[Items from a data source]
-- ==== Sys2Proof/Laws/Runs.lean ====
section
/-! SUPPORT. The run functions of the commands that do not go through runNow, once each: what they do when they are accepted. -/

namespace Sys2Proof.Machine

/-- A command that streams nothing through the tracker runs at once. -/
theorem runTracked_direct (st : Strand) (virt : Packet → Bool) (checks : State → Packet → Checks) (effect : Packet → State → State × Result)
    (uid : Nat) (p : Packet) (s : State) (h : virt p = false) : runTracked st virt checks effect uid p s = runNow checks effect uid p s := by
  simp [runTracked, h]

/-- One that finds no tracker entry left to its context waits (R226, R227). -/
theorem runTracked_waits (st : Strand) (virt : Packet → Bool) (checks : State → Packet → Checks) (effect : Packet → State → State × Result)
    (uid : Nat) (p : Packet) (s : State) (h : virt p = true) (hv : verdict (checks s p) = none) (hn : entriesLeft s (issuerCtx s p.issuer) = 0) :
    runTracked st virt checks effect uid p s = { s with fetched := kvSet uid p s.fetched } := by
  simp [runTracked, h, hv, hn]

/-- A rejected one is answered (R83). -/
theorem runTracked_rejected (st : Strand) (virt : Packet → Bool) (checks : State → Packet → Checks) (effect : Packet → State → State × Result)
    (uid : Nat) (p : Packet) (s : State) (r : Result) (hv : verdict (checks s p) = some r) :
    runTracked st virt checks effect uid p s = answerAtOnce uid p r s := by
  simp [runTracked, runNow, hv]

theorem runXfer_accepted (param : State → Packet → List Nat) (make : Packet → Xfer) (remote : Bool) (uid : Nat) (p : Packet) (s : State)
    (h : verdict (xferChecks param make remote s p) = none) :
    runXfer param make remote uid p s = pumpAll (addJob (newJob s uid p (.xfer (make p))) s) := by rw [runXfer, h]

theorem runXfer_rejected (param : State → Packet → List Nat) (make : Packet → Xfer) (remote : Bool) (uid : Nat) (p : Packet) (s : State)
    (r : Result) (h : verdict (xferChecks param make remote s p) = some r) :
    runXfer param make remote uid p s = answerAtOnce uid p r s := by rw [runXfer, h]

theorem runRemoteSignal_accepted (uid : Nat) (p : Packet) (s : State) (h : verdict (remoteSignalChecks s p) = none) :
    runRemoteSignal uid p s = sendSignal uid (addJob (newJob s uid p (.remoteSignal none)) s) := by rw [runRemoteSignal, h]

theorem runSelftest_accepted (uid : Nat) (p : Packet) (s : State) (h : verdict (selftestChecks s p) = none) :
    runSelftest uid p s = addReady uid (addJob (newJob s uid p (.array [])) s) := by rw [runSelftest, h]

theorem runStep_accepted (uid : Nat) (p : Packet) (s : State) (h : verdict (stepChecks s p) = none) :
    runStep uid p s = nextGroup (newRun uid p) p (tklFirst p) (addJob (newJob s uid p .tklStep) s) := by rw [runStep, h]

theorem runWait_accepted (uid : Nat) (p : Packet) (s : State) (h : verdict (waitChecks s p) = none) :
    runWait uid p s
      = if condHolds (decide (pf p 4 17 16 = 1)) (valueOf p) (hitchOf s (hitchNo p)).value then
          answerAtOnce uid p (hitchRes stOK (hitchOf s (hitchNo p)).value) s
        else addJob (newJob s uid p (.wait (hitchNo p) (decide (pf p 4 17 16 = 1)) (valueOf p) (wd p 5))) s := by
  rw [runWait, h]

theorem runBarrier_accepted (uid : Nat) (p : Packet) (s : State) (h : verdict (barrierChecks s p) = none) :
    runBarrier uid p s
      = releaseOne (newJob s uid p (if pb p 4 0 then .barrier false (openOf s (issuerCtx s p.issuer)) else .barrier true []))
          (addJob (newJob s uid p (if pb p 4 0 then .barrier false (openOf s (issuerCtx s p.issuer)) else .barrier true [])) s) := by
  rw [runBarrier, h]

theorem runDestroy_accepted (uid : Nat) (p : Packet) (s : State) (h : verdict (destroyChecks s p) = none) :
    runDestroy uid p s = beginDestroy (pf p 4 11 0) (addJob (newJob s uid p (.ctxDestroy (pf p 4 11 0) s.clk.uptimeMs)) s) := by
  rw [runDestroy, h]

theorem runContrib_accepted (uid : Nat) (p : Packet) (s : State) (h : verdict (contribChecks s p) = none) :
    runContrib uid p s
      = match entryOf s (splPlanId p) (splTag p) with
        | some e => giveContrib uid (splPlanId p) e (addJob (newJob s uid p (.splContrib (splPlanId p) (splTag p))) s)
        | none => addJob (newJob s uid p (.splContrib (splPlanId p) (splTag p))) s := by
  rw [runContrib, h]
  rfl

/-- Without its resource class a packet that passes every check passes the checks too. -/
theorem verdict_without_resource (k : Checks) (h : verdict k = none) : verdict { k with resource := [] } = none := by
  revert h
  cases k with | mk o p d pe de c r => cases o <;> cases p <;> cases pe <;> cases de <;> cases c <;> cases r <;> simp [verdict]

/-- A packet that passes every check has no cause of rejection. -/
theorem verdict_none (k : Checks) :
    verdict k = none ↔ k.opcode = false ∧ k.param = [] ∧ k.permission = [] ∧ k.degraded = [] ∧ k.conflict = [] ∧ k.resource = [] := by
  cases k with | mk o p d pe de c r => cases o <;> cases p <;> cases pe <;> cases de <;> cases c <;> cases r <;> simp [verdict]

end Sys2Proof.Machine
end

■ **Description of the task**: Begin with the first line of the records and reproduce each line as is, ending with the line that holds "(R226, R227). -/".

■ **Written response**:
-- ==== Sys2Proof/Laws/Runs.lean ====
section
/-! SUPPORT. The run functions of the commands that do not go through runNow, once each: what they do when they are accepted. -/

namespace Sys2Proof.Machine

/-- A command that streams nothing through the tracker runs at once. -/
theorem runTracked_direct (st : Strand) (virt : Packet → Bool) (checks : State → Packet → Checks) (effect : Packet → State → State × Result)
    (uid : Nat) (p : Packet) (s : State) (h : virt p = false) : runTracked st virt checks effect uid p s = runNow checks effect uid p s := by
  simp [runTracked, h]

/-- One that finds no tracker entry left to its context waits (R226, R227). -/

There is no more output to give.